Search the listing for the word "some" and say how many lines have it, nothing besides.

++++++++

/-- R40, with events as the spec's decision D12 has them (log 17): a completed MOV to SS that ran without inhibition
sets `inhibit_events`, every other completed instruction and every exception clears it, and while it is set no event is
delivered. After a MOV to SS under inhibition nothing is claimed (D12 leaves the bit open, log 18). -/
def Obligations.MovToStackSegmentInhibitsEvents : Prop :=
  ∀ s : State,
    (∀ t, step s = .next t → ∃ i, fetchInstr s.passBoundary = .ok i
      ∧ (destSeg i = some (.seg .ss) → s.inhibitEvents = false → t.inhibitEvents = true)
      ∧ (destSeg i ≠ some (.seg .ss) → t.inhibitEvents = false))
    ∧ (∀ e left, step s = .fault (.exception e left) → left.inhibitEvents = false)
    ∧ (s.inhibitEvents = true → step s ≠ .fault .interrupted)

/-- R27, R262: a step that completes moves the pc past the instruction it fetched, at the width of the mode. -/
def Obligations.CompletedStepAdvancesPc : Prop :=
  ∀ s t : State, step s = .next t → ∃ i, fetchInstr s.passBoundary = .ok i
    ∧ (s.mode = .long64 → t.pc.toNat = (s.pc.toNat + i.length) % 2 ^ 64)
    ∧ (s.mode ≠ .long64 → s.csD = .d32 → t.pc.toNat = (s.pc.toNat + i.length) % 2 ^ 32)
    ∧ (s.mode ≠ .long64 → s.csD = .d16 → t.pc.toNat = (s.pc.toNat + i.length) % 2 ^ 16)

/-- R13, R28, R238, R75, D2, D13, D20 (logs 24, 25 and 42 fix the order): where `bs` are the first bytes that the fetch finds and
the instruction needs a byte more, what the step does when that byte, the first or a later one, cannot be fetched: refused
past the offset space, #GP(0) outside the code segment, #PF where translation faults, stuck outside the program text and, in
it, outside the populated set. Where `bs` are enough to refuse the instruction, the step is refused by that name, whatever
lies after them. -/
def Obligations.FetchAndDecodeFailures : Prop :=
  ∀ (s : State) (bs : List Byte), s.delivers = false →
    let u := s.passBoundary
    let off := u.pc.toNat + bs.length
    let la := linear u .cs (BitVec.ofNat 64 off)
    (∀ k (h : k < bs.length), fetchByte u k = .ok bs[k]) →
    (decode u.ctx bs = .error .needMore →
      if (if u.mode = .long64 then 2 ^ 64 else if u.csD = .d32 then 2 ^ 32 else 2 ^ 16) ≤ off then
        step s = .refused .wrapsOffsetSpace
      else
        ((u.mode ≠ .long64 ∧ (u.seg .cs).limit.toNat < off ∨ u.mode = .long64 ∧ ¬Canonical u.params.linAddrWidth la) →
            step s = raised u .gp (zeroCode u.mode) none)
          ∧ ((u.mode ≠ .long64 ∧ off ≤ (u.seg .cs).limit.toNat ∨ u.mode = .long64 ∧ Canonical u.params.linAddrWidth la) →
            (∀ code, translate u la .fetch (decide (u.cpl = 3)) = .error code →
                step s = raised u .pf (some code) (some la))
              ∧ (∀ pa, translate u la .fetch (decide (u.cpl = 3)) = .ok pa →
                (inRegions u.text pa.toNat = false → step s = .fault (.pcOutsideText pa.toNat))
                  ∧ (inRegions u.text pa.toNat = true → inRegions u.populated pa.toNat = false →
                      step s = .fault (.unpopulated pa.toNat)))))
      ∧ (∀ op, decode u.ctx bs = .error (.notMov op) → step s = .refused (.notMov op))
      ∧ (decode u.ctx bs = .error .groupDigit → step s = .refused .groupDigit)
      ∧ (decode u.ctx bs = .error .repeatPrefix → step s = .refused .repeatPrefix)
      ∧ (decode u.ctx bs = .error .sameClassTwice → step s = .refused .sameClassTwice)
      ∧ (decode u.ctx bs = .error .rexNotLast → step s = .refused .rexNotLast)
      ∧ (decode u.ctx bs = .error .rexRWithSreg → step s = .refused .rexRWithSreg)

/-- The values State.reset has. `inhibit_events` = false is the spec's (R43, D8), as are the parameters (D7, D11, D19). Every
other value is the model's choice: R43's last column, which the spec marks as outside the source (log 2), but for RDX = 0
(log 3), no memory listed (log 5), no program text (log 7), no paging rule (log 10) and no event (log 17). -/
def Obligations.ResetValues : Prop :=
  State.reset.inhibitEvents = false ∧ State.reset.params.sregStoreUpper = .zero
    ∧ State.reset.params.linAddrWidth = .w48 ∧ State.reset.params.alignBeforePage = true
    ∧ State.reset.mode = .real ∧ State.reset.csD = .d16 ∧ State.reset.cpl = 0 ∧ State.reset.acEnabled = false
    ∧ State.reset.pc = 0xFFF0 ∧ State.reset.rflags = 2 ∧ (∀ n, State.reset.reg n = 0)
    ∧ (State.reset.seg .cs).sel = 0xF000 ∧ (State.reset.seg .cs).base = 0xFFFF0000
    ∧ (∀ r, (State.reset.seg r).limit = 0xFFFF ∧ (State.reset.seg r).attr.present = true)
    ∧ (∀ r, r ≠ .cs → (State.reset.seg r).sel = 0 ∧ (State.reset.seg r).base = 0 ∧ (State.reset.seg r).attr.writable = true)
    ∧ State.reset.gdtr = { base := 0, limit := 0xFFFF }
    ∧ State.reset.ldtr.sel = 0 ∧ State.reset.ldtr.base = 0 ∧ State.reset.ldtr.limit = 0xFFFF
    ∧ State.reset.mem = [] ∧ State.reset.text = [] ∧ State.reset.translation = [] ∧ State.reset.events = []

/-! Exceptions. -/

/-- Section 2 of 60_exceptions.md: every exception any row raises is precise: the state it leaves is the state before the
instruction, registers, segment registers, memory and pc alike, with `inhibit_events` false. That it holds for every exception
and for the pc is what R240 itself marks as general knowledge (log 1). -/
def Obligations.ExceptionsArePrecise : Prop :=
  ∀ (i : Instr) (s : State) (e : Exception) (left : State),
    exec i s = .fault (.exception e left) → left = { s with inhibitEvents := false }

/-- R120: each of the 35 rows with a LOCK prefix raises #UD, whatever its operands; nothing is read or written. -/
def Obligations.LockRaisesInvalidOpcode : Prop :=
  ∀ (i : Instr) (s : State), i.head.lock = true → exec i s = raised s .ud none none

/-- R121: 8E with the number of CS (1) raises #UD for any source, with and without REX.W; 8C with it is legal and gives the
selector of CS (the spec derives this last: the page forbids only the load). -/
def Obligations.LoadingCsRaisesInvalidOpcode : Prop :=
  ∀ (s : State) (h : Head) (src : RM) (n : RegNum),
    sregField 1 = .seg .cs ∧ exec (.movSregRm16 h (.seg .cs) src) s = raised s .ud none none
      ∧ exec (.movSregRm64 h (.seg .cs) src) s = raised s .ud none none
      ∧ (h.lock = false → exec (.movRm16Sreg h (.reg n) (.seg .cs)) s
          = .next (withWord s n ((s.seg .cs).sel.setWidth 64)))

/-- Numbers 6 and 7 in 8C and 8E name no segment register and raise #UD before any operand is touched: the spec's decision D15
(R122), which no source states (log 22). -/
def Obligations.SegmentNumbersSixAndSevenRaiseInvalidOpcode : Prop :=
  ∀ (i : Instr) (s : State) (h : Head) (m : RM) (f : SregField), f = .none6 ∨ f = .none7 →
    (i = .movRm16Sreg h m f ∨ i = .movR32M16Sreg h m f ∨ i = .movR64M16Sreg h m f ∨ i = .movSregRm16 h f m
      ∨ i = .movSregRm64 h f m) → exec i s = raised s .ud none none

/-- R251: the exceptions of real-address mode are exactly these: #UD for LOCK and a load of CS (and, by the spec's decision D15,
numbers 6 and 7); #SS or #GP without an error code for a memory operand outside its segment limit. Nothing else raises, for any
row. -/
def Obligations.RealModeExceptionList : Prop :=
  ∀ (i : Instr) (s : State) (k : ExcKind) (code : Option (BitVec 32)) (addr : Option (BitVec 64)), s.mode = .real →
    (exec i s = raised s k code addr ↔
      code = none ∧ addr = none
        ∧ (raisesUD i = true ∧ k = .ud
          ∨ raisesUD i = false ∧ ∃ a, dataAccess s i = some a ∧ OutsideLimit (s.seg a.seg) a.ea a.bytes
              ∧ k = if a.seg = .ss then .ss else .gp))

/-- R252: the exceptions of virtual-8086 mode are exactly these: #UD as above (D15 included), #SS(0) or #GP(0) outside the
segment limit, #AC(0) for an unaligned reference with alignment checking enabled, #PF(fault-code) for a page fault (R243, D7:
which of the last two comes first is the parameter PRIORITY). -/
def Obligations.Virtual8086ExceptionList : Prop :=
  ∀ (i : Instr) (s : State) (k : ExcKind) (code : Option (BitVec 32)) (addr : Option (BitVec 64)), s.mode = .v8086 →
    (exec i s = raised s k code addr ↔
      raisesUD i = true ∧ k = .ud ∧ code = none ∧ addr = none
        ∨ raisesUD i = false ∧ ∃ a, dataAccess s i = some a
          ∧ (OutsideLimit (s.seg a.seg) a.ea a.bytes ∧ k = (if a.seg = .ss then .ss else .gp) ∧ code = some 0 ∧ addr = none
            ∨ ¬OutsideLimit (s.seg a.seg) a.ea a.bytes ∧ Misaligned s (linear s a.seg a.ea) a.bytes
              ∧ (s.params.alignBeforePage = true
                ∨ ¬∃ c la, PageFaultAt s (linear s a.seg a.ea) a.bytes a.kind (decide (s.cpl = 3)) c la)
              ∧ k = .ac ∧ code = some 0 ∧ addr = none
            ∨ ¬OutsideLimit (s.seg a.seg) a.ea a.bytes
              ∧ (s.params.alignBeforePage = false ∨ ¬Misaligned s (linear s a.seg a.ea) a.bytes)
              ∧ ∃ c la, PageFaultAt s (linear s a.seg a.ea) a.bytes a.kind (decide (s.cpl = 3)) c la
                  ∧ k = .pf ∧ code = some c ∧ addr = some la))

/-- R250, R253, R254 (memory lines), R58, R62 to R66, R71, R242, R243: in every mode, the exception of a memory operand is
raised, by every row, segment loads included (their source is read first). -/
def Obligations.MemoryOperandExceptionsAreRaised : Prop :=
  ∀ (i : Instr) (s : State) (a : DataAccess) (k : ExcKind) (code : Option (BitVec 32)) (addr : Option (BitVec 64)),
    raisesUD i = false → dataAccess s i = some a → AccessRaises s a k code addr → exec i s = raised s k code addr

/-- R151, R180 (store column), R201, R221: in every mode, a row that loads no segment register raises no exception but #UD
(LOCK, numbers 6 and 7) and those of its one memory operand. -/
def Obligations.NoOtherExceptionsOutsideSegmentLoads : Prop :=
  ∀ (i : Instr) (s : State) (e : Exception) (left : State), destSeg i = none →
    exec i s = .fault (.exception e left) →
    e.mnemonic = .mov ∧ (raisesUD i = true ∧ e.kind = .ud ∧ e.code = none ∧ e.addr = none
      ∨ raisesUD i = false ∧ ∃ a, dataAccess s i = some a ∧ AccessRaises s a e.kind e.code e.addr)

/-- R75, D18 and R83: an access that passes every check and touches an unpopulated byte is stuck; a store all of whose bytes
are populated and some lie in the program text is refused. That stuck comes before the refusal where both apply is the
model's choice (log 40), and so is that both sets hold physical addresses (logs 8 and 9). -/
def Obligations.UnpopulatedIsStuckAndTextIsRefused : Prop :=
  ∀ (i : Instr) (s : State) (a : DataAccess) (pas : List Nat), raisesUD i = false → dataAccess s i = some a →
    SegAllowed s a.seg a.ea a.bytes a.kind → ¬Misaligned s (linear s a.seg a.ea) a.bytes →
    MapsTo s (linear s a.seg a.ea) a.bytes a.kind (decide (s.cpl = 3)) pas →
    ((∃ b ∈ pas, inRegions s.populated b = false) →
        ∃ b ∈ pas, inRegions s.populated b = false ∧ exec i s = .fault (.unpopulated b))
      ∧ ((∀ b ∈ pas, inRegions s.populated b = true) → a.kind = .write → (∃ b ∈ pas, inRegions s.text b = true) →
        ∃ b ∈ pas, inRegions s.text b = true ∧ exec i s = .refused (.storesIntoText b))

++++++++

◆ ANSWER FOR THE TASK ◆
12